Provide the material again, with every line intact and exact.
+===+
-- ==== Sys2Proof/Machine/Ports.lean ====
section
/-!
DEFINITION. Events on PCIe ports and their lanes: link up and down (R82, R537), DPC release (R99), presence (R471),
PERST_N and the clock of a cable site (R101, R468 to R470), LINK_DISABLE (R167), PLL lock (R105), training (R109 to R117) and DIM standby (R443).
-/
namespace Sys2Proof.Machine

/-! ## Presence (R471) -/

/-- The Keeper reads the identity memory of a cable and logs it, or logs that the read failed (R472). -/
def Chip.readCable (c : Chip) (site : Nat) (ident : Option (List Nat)) : Chip :=
  match ident with
  | some bytes => c.log .cableId [site] bytes
  | none => c.log .cableCmFail [site]

/-- PRSNT_CHANGE. `low`: PRSNT_N reads low; `ident`: what the read of the identity memory returns, none when it fails. -/
def Chip.prsntChange (c : Chip) (site : Nat) (low : Bool) (ident : Option (List Nat)) : Chip :=
  if c.pci.prsnt.contains site == low then c
  else
    let l := if low then site :: c.pci.prsnt else c.pci.prsnt.erase site
    let c := { c with pci := { c.pci with prsnt := l, cableId := SMap.set c.pci.cableId site (if low then ident else none) none } }
    match c.leadOf site with
    | none => c
    | some p =>
      let c := { c with pci := { c.pci with cableBad := c.pci.cableBad.erase p } }
      let c := c.log .presence [site] [b2n low]
      let c := if low && c.keeperRuns then c.readCable site ident else c
      if (c.port p).up then c else c.syncPresence p

def execPrsntChange (site : Nat) (low : Bool) (ident : Option (List Nat)) (s : State) : Host.Outcome State Fault Refusal :=
  .next { s with chip := s.chip.prsntChange site low ident }

/-- CABLE_MISMATCH: the two PRSNT_N of a x16 port differ for 100 ms (R471). -/
def Chip.cableMismatch (c : Chip) (p : Nat) : Chip :=
  let ls := (c.sitesOf p).map (fun i => c.pci.prsnt.contains i)
  if (c.port p).present && (c.port p).width == 4 && ls.any id && ls.any not then
    let c := { c with pci := { c.pci with cableBad := p :: c.pci.cableBad.erase p } }
    let c := c.log .cableMismatch [p]
    if (c.port p).up then c else c.syncPresence p
  else c

def execCableMismatch (p : Nat) (s : State) : Host.Outcome State Fault Refusal :=
  .next { s with chip := s.chip.cableMismatch p }

/-! ## PERST_N and the clock of a cable site (R101, R468 to R470) -/

/-- PERST_N of a downstream site is asserted while any port on it asks for it. -/
def Chip.sitePerst (c : Chip) (site : Nat) : Bool :=
  (c.portsOfStation (site / 2)).any (fun p => (c.sitesOf p).contains site && !(c.port p).up &&
    (c.pci.perstHeld.contains p || c.flag (Reg.PRT_CTRL p) Bit.PRT_CTRL_PERST_ASSERT))

/-- CS_c_CLK_P/N of a site runs (R469): a downstream common-clock port with a lane on the site has CLK_OUT, and nothing of what
stops the output holds: PERST_N of the site, a station reset, DARK, RESET_N. CLKREQ_N does not stop it (R470). -/
def Chip.siteClock (c : Chip) (site : Nat) : Bool :=
  c.pwr.pgood && !c.pwr.resetLow && decide (c.fld Reg.GLB_PWR_STATUS Bit.GLB_PWR_STATUS_STATE < 2) && c.pwr.darkStep == 0 &&
    c.fldBit Reg.START_STATUS Bit.START_STATUS_STATION (site / 2) && !c.fldBit Reg.STN_RESET Bit.STN_RESET_BUSY (site / 2) &&
    !c.sitePerst site && (c.portsOfStation (site / 2)).any (fun p =>
      (c.sitesOf p).contains site && !(c.port p).up && !(c.port p).sris && (c.port p).clkOut)

/-- The downstream ports that share a cable site with a port. -/
def Chip.siteMates (c : Chip) (p : Nat) : List Nat :=
  (c.portsOfStation (portStation p)).filter (fun q =>
    !(c.port q).up && (c.sitesOf q).any (fun i => (c.sitesOf p).contains i))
+===+
> REPLY TO THE TASK
-- ==== Sys2Proof/Machine/Ports.lean ====
section
/-!
DEFINITION. Events on PCIe ports and their lanes: link up and down (R82, R537), DPC release (R99), presence (R471),
PERST_N and the clock of a cable site (R101, R468 to R470), LINK_DISABLE (R167), PLL lock (R105), training (R109 to R117) and DIM standby (R443).
-/
namespace Sys2Proof.Machine

/-! ## Presence (R471) -/

/-- The Keeper reads the identity memory of a cable and logs it, or logs that the read failed (R472). -/
def Chip.readCable (c : Chip) (site : Nat) (ident : Option (List Nat)) : Chip :=
  match ident with
  | some bytes => c.log .cableId [site] bytes
  | none => c.log .cableCmFail [site]

/-- PRSNT_CHANGE. `low`: PRSNT_N reads low; `ident`: what the read of the identity memory returns, none when it fails. -/
def Chip.prsntChange (c : Chip) (site : Nat) (low : Bool) (ident : Option (List Nat)) : Chip :=
  if c.pci.prsnt.contains site == low then c
  else
    let l := if low then site :: c.pci.prsnt else c.pci.prsnt.erase site
    let c := { c with pci := { c.pci with prsnt := l, cableId := SMap.set c.pci.cableId site (if low then ident else none) none } }
    match c.leadOf site with
    | none => c
    | some p =>
      let c := { c with pci := { c.pci with cableBad := c.pci.cableBad.erase p } }
      let c := c.log .presence [site] [b2n low]
      let c := if low && c.keeperRuns then c.readCable site ident else c
      if (c.port p).up then c else c.syncPresence p

def execPrsntChange (site : Nat) (low : Bool) (ident : Option (List Nat)) (s : State) : Host.Outcome State Fault Refusal :=
  .next { s with chip := s.chip.prsntChange site low ident }

/-- CABLE_MISMATCH: the two PRSNT_N of a x16 port differ for 100 ms (R471). -/
def Chip.cableMismatch (c : Chip) (p : Nat) : Chip :=
  let ls := (c.sitesOf p).map (fun i => c.pci.prsnt.contains i)
  if (c.port p).present && (c.port p).width == 4 && ls.any id && ls.any not then
    let c := { c with pci := { c.pci with cableBad := p :: c.pci.cableBad.erase p } }
    let c := c.log .cableMismatch [p]
    if (c.port p).up then c else c.syncPresence p
  else c

def execCableMismatch (p : Nat) (s : State) : Host.Outcome State Fault Refusal :=
  .next { s with chip := s.chip.cableMismatch p }

/-! ## PERST_N and the clock of a cable site (R101, R468 to R470) -/

/-- PERST_N of a downstream site is asserted while any port on it asks for it. -/
def Chip.sitePerst (c : Chip) (site : Nat) : Bool :=
  (c.portsOfStation (site / 2)).any (fun p => (c.sitesOf p).contains site && !(c.port p).up &&
    (c.pci.perstHeld.contains p || c.flag (Reg.PRT_CTRL p) Bit.PRT_CTRL_PERST_ASSERT))

/-- CS_c_CLK_P/N of a site runs (R469): a downstream common-clock port with a lane on the site has CLK_OUT, and nothing of what
stops the output holds: PERST_N of the site, a station reset, DARK, RESET_N. CLKREQ_N does not stop it (R470). -/
def Chip.siteClock (c : Chip) (site : Nat) : Bool :=
  c.pwr.pgood && !c.pwr.resetLow && decide (c.fld Reg.GLB_PWR_STATUS Bit.GLB_PWR_STATUS_STATE < 2) && c.pwr.darkStep == 0 &&
    c.fldBit Reg.START_STATUS Bit.START_STATUS_STATION (site / 2) && !c.fldBit Reg.STN_RESET Bit.STN_RESET_BUSY (site / 2) &&
    !c.sitePerst site && (c.portsOfStation (site / 2)).any (fun p =>
      (c.sitesOf p).contains site && !(c.port p).up && !(c.port p).sris && (c.port p).clkOut)

/-- The downstream ports that share a cable site with a port. -/
def Chip.siteMates (c : Chip) (p : Nat) : List Nat :=
  (c.portsOfStation (portStation p)).filter (fun q =>
    !(c.port q).up && (c.sitesOf q).any (fun i => (c.sitesOf p).contains i))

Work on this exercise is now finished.